- [What you should do]: The lines from the first line of the entries through the line containing "UPLINK_HEADER, UPLINK_WORD, DRQ_FALL, DPR_FALL, DPR_RISE" are to be repeated exactly, with both of those lines included.

- [Material provided]:
-- ==== Sys2Proof/Decode.lean ====
section
/-! DEFINITION. The command that a word spells by the bits of spec/opcode_table.json. No row of that table gives bits
(98_reader.md: 59 rows, none with fields), so no word spells a command. The bits the spec itself gives, of signalling
messages and of host commands, are read in Machine/Operands.lean. -/

namespace Sys2Proof

/-- The command read from a word numbered as the table numbers it: none, since the table gives no row bits. -/
def decodeTableWord (_nbits _w : Nat) : Option Instr := none

end Sys2Proof
end

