-- ==== Sys2Proof/Machine/Signalling.lean ====
section
/-! DEFINITION. The drop lines, the Uplink Arbiter and the Uplink Receiver (R134 to R144), with the meanings of UPLINK_GRANT,
UPLINK_HEADER, UPLINK_WORD, DRQ_FALL, DPR_FALL, DPR_RISE and MESSAGE_DEPARTURE. -/

namespace Sys2Proof.Machine

/-- The drop a window is open on. -/
def Window.drop? : Window → Option Drop
  | .idle => none
  | .granted d => some d
  | .receiving d _ _ => some d

/-- The grant line of a drop: high from the grant of a window to it until the window closes (R134). -/
def State.dgt (s : State) (d : Drop) : Bool := s.arbiter.window.drop? = some d

/-- A drop is eligible when its DPR and its DRQ are high (R137). -/
def Pins.eligible (p : Pins) (d : Drop) : Bool := p.dpr.getLsbD d.val && p.drq.getLsbD d.val

/-- The drops in the order of a grant: upward from the one after POINTER, wrapping from 15 to 0, POINTER last (R137). -/
def grantOrder (pointer : Drop) : List Drop := (List.range 16).map fun k => pointer + 1 + Fin.ofNat 16 k

/-- The drop a grant goes to, if it is made: the window is IDLE, a drop is eligible and 12 entries are free (R137). -/
def State.grantee (s : State) : Option Drop :=
  if s.arbiter.window = .idle ∧ Config.grantThreshold ≤ s.downlinkFree then
    (grantOrder s.arbiter.pointer).find? s.pins.eligible
  else none

/-- The grant decision of a frame boundary, made once (R137). -/
def State.considerGrant (s : State) : State :=
  match s.grantee with
  | none => { s with arbiter.grantDue := false }
  | some d => { s with arbiter.grantDue := false, arbiter.pointer := d, arbiter.window := .granted d }

/-- The window closes; its words go with it, and the drop's DGT falls (R138). -/
def State.closeWindow (s : State) : State := { s with arbiter.window := .idle, arbiter.wordDue := false }

/-- A NAK to a window's drop, which raises SIGNAL whether or not the Downlink Queue takes it (R142). -/
def State.makeNak (d : Drop) (reason : Reason) (kind : BitVec 6) (s : State) : State :=
  (s.offer ⟨dropAddress d, .nak reason kind⟩).raise .signal

/-- The header word of a window in GRANTED is judged (R139). -/
def State.judgeHeader (d : Drop) (word : Word) (s : State) : State :=
  let kind := headerKind word
  if kind = 0 then s.closeWindow
  else if uplinkKind kind && decide (4 ≤ headerLength word) && decide (headerLength word ≤ 12) then
    { s with arbiter.window := .receiving d (headerLength word) [word], arbiter.wordDue := false }
  else s.closeWindow.makeNak d .malformed kind

/-- A whole message is judged at the arrival of its last word, which closes the window: NAK(CHECK), NAK(MALFORMED), or handed
on (R140, R143). -/
def State.judgeMessage (d : Drop) (words : List Word) (s : State) : State :=
  let closed := s.closeWindow
  let kind := headerKind (words.headD 0)
  if checkWordRight words then
    match messageOfWords d words with
    | some message => { closed with handedOn := closed.handedOn ++ [message] }
    | none => closed.makeNak d .malformed kind
  else closed.makeNak d .checkWord kind

/-- A word after the header is appended; the last one closes the window (R140). -/
def State.takeWord (d : Drop) (expected : Nat) (words : List Word) (word : Word) (s : State) : State :=
  let received := words ++ [word]
  if expected ≤ received.length then s.judgeMessage d received
  else { s with arbiter.window := .receiving d expected received, arbiter.wordDue := false }

/-- KIND of a window's header as received, 0 where none was received (R141, R142). -/
def Window.kind : Window → BitVec 6
  | .receiving _ _ words => headerKind (words.headD 0)
  | _ => 0

/-- UPLINK_GRANT (R137): the levels of DRQ are sampled and the grant of this frame's boundary is decided; a boundary already
considered or past gives none. -/
def execUplinkGrant (drq : BitVec 16) (s : State) : Host.Outcome State Fault Refusal :=
  .next (s.lineEvent (fun p => { p with drq := drq }) fun s => if s.arbiter.grantDue then s.considerGrant else s)

/-- UPLINK_HEADER (R139): the word of slot 1 in a frame after the grant; in any other slot 1 it is not read (R138). -/
def execUplinkHeader (word : Word) (s : State) : Host.Outcome State Fault Refusal :=
  .next (s.event fun s =>
    match s.arbiter.window with
    | .granted d => if s.arbiter.wordDue then s.judgeHeader d word else s
    | .receiving _ _ _ => s
    | .idle => s)

/-- UPLINK_WORD (R140): the word of slot 1 while the window is RECEIVING, one a frame (R138). -/
def execUplinkWord (word : Word) (s : State) : Host.Outcome State Fault Refusal :=
  .next (s.event fun s =>
    match s.arbiter.window with
    | .receiving d expected words => if s.arbiter.wordDue then s.takeWord d expected words word else s
    | .granted _ => s
    | .idle => s)

/-- DRQ_FALL (R141): the fall of the granted drop's request line closes the window with NAK(TRUNCATED); on any other drop it
changes nothing but the line. -/
def execDrqFall (drop : Drop) (s : State) : Host.Outcome State Fault Refusal :=
  .next (s.lineEvent (fun p => { p with drq := p.drq &&& ~~~BitVec.twoPow 16 drop.val }) fun s =>
    if s.arbiter.window.drop? = some drop then s.closeWindow.makeNak drop .truncated s.arbiter.window.kind else s)

/-- A presence line goes low (R134). -/
def Pins.lowerPresence (drop : Drop) (p : Pins) : Pins := { p with dpr := p.dpr &&& ~~~BitVec.twoPow 16 drop.val }

/-- DPR_FALL (R135): the window open on the drop is closed and discarded, with no NAK. -/
def execDprFall (drop : Drop) (s : State) : Host.Outcome State Fault Refusal :=
  .next (s.lineEvent (Pins.lowerPresence drop) fun s =>
    if s.arbiter.window.drop? = some drop then s.closeWindow else s)

/-- DPR_RISE (R135): the line goes high; no record and no window changes. -/
def execDprRise (drop : Drop) (s : State) : Host.Outcome State Fault Refusal :=
  .next (s.lineEvent (fun p => { p with dpr := p.dpr ||| BitVec.twoPow 16 drop.val }) fun s => s)

/-- MESSAGE_DEPARTURE (R151): at the end of the slot 0 that carried the last word of the head; otherwise none departs. -/
def execMessageDeparture (s : State) : Host.Outcome State Fault Refusal :=
  .next (s.event fun s => if s.departureDue then s.depart else s)

end Sys2Proof.Machine
end

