/-- An SPI transaction begins at the fall of SCS, its address byte makes it a read or a write by bit 7, its data bytes follow, and
the rise of SCS ends it (R167, R194). A data byte written reaches its location: the command byte, the two flag registers and the
argument area are written and every other location discards it; the address advances and wraps (R168, R172, R173, R175, R187,
R188). A write transaction of which any part falls under a held full reset has every further byte discarded to its end (R189). A
data byte of a read transaction drives the captured byte at its address (R167, R169). NOTIFY is high while some flag is both
pending and enabled (R188). The model's choices: the rows and events a transaction is made of, and a byte that no transaction
awaits changing nothing (log entry 21); COMMAND_COLLISION and UNKNOWN_COMMAND judged by BUSY and the code alone (log entry 25). -/
def Obligations.WritesReachTheirLocation : Prop :=
  let begins (c : Instr) (a : BitVec 6) (value : Byte) : Prop :=
    (∃ address : Byte, c = .registerWrite (.first address) value ∧ address.getLsbD 7 = false ∧ a = address.setWidth 6) ∨
      (∃ high, c = .notifyPendingWrite high value ∧ a = if high then 0x05 else 0x06) ∨
      (∃ high, c = .notifyEnableWrite high value ∧ a = if high then 0x07 else 0x08) ∨
      ((c = .commandCollision value ∨ c = .unknownCommand value) ∧ a = 0x03)
  (∀ (s : State) (c : Instr) (a : BitVec 6) (value : Byte), s.Quiet →
    begins c a value ∨ (c = .registerWrite .data value ∧ s.spi.transaction = some (.writing a false)) →
    let moved : State := { s with spi := { s.spi with transaction := some (.writing (a + 1) false) } }
    let enabling (enables : BitVec 10) : State := { moved with port := { s.port with enables := enables } }
    (a = 0x05 → exec c s = .next { moved with flags := s.flags &&& ~~~(value.setWidth 10 <<< 8) }) ∧
    (a = 0x06 → exec c s = .next { moved with flags := s.flags &&& ~~~(value.setWidth 10) }) ∧
    (a = 0x07 → exec c s = .next (enabling ((s.port.enables &&& 0x0FF) ||| (value.setWidth 10 <<< 8)))) ∧
    (a = 0x08 → exec c s = .next (enabling ((s.port.enables &&& 0x300) ||| value.setWidth 10))) ∧
    (∀ k : Fin 20, a.toNat = 0x20 + k.val →
      exec c s = .next { moved with port := { s.port with arguments := s.port.arguments.set k value } }) ∧
    (a < 0x03 ∨ a = 0x04 ∨ (0x08 < a ∧ a < 0x20) ∨ 0x33 < a → exec c s = .next moved) ∧
    (a = 0x03 →
      (s.port.mailbox ≠ .idle → exec c s = .next { moved with port := { s.port with collided := true } }) ∧
      (s.port.mailbox = .idle →
        let latched : Port :=
          { s.port with
            latched := s.port.arguments
            command := value
            mailbox := .latched
            collided := false }
        (value ∈ commandCodes → exec c s = .next { moved with port := latched }) ∧
        (value ∉ commandCodes → exec c s = .next
          { moved with
            port :=
              { latched with
                mailbox := .idle
                result := .unknownCommand
                readout := Vector.replicate 32 0 }
            flags := s.flags ||| 0x200 })))) ∧
  (∀ (s : State) (c : Instr) (a : BitVec 6) (value : Byte), s.hold ≠ .running →
    begins c a value → exec c s = .next
      { s with spi := { s.spi with transaction := some (.writing (a + 1) true) } }) ∧
  (∀ (s : State) (byte value : Byte), s.Quiet ∨ s.hold ≠ .running →
    let standing (x : Option SpiTransaction) : State := { s with spi := { s.spi with transaction := x } }
    exec (.registerWrite .select value) s = .next (standing (some (.addressing (decide (s.hold ≠ Hold.running))))) ∧
    exec (.registerWrite .deselect value) s = .next (standing none) ∧
    (byte.getLsbD 7 = true → exec (.registerWrite (.first byte) value) s = exec (.spiReadCapture byte 1) s) ∧
    (∀ discarded, s.spi.transaction = some (.addressing discarded) →
      (byte.getLsbD 7 = false →
        exec (.registerWrite .address byte) s = .next (standing (some (.writing (byte.setWidth 6) discarded)))) ∧
      (byte.getLsbD 7 = true → exec (.registerWrite .address byte) s = exec (.spiReadCapture byte 0) s) ∧
      exec (.registerWrite .data value) s = .next s) ∧
    (∀ a, s.spi.transaction = some (.writing a true) →
      exec (.registerWrite .data value) s = .next (standing (some (.writing (a + 1) true)))) ∧
    (∀ a, s.spi.transaction = some (.reading a) → exec (.registerWrite .data value) s = .next
      { s with spi := ⟨some (.reading (a + 1)), s.spi.capture, s.spi.sdo ++ [s.spi.capture[a.toNat]]⟩ }) ∧
    ((∀ discarded, s.spi.transaction ≠ some (.addressing discarded)) →
      exec (.registerWrite .address byte) s = .next s) ∧
    (s.spi.transaction = none → exec (.registerWrite .data value) s = .next s)) ∧
  ∀ s : State, s.notify = true ↔ ∃ k, s.flags.getLsbD k = true ∧ s.port.enables.getLsbD k = true
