/-! ### bumpDirectory -/

@[simp] theorem State.bumpDirectory_pending (n : Nat) : (s.bumpDirectory n).pending = s.pending := rfl
@[simp] theorem State.bumpDirectory_hold (n : Nat) : (s.bumpDirectory n).hold = s.hold := rfl
@[simp] theorem State.bumpDirectory_timer (n : Nat) : (s.bumpDirectory n).timer = s.timer := rfl
@[simp] theorem State.bumpDirectory_owed (n : Nat) : (s.bumpDirectory n).owed = s.owed := rfl
@[simp] theorem State.bumpDirectory_due (n : Nat) : (s.bumpDirectory n).due = s.due := rfl
@[simp] theorem State.bumpDirectory_slots (n : Nat) : (s.bumpDirectory n).slots = s.slots := rfl
@[simp] theorem State.bumpDirectory_connections (n : Nat) : (s.bumpDirectory n).connections = s.connections := rfl
@[simp] theorem State.bumpDirectory_serials (n : Nat) : (s.bumpDirectory n).serials = s.serials := rfl
@[simp] theorem State.bumpDirectory_waitQueue (n : Nat) : (s.bumpDirectory n).waitQueue = s.waitQueue := rfl
@[simp] theorem State.bumpDirectory_stations (n : Nat) : (s.bumpDirectory n).stations = s.stations := rfl
@[simp] theorem State.bumpDirectory_assemblies (n : Nat) : (s.bumpDirectory n).assemblies = s.assemblies := rfl
@[simp] theorem State.bumpDirectory_denyList (n : Nat) : (s.bumpDirectory n).denyList = s.denyList := rfl
@[simp] theorem State.bumpDirectory_policy (n : Nat) : (s.bumpDirectory n).policy = s.policy := rfl
@[simp] theorem State.bumpDirectory_answerPeriod (n : Nat) : (s.bumpDirectory n).answerPeriod = s.answerPeriod := rfl
@[simp] theorem State.bumpDirectory_rosterPeriod (n : Nat) : (s.bumpDirectory n).rosterPeriod = s.rosterPeriod := rfl
@[simp] theorem State.bumpDirectory_arbiter (n : Nat) : (s.bumpDirectory n).arbiter = s.arbiter := rfl
@[simp] theorem State.bumpDirectory_handedOn (n : Nat) : (s.bumpDirectory n).handedOn = s.handedOn := rfl
@[simp] theorem State.bumpDirectory_downlink (n : Nat) : (s.bumpDirectory n).downlink = s.downlink := rfl
@[simp] theorem State.bumpDirectory_highway (n : Nat) : (s.bumpDirectory n).highway = s.highway := rfl
@[simp] theorem State.bumpDirectory_port (n : Nat) : (s.bumpDirectory n).port = s.port := rfl
@[simp] theorem State.bumpDirectory_flags (n : Nat) : (s.bumpDirectory n).flags = s.flags := rfl
@[simp] theorem State.bumpDirectory_directoryChanges (n : Nat) :
    (s.bumpDirectory n).directoryChanges = s.directoryChanges + BitVec.ofNat 16 n := rfl
@[simp] theorem State.bumpDirectory_connectionChanges (n : Nat) :
    (s.bumpDirectory n).connectionChanges = s.connectionChanges := rfl
@[simp] theorem State.bumpDirectory_spi (n : Nat) : (s.bumpDirectory n).spi = s.spi := rfl
@[simp] theorem State.bumpDirectory_pins (n : Nat) : (s.bumpDirectory n).pins = s.pins := rfl

/-! ### bumpConnections -/

@[simp] theorem State.bumpConnections_pending (n : Nat) : (s.bumpConnections n).pending = s.pending := rfl
@[simp] theorem State.bumpConnections_hold (n : Nat) : (s.bumpConnections n).hold = s.hold := rfl
@[simp] theorem State.bumpConnections_timer (n : Nat) : (s.bumpConnections n).timer = s.timer := rfl
@[simp] theorem State.bumpConnections_owed (n : Nat) : (s.bumpConnections n).owed = s.owed := rfl
@[simp] theorem State.bumpConnections_due (n : Nat) : (s.bumpConnections n).due = s.due := rfl
@[simp] theorem State.bumpConnections_slots (n : Nat) : (s.bumpConnections n).slots = s.slots := rfl
@[simp] theorem State.bumpConnections_connections (n : Nat) : (s.bumpConnections n).connections = s.connections := rfl
@[simp] theorem State.bumpConnections_serials (n : Nat) : (s.bumpConnections n).serials = s.serials := rfl
@[simp] theorem State.bumpConnections_waitQueue (n : Nat) : (s.bumpConnections n).waitQueue = s.waitQueue := rfl
@[simp] theorem State.bumpConnections_stations (n : Nat) : (s.bumpConnections n).stations = s.stations := rfl
@[simp] theorem State.bumpConnections_assemblies (n : Nat) : (s.bumpConnections n).assemblies = s.assemblies := rfl
@[simp] theorem State.bumpConnections_denyList (n : Nat) : (s.bumpConnections n).denyList = s.denyList := rfl
@[simp] theorem State.bumpConnections_policy (n : Nat) : (s.bumpConnections n).policy = s.policy := rfl
@[simp] theorem State.bumpConnections_answerPeriod (n : Nat) :
    (s.bumpConnections n).answerPeriod = s.answerPeriod := rfl
@[simp] theorem State.bumpConnections_rosterPeriod (n : Nat) :
    (s.bumpConnections n).rosterPeriod = s.rosterPeriod := rfl
@[simp] theorem State.bumpConnections_arbiter (n : Nat) : (s.bumpConnections n).arbiter = s.arbiter := rfl
@[simp] theorem State.bumpConnections_handedOn (n : Nat) : (s.bumpConnections n).handedOn = s.handedOn := rfl
@[simp] theorem State.bumpConnections_downlink (n : Nat) : (s.bumpConnections n).downlink = s.downlink := rfl
@[simp] theorem State.bumpConnections_highway (n : Nat) : (s.bumpConnections n).highway = s.highway := rfl
@[simp] theorem State.bumpConnections_port (n : Nat) : (s.bumpConnections n).port = s.port := rfl
@[simp] theorem State.bumpConnections_flags (n : Nat) : (s.bumpConnections n).flags = s.flags := rfl
@[simp] theorem State.bumpConnections_directoryChanges (n : Nat) :
    (s.bumpConnections n).directoryChanges = s.directoryChanges := rfl
@[simp] theorem State.bumpConnections_connectionChanges (n : Nat) :
    (s.bumpConnections n).connectionChanges = s.connectionChanges + BitVec.ofNat 16 n := rfl
@[simp] theorem State.bumpConnections_spi (n : Nat) : (s.bumpConnections n).spi = s.spi := rfl
@[simp] theorem State.bumpConnections_pins (n : Nat) : (s.bumpConnections n).pins = s.pins := rfl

- [Task output]:
-- ==== Sys2Proof/Decode.lean ====
section
/-! DEFINITION. The command that a word spells by the bits of spec/opcode_table.json. No row of that table gives bits
(98_reader.md: 59 rows, none with fields), so no word spells a command. The bits the spec itself gives, of signalling
messages and of host commands, are read in Machine/Operands.lean. -/

namespace Sys2Proof

/-- The command read from a word numbered as the table numbers it: none, since the table gives no row bits. -/
def decodeTableWord (_nbits _w : Nat) : Option Instr := none

end Sys2Proof
end

-- ==== Sys2Proof/Machine/Signalling.lean ====
section
/-! DEFINITION. The drop lines, the Uplink Arbiter and the Uplink Receiver (R134 to R144), with the meanings of UPLINK_GRANT,
UPLINK_HEADER, UPLINK_WORD, DRQ_FALL, DPR_FALL, DPR_RISE and MESSAGE_DEPARTURE. -/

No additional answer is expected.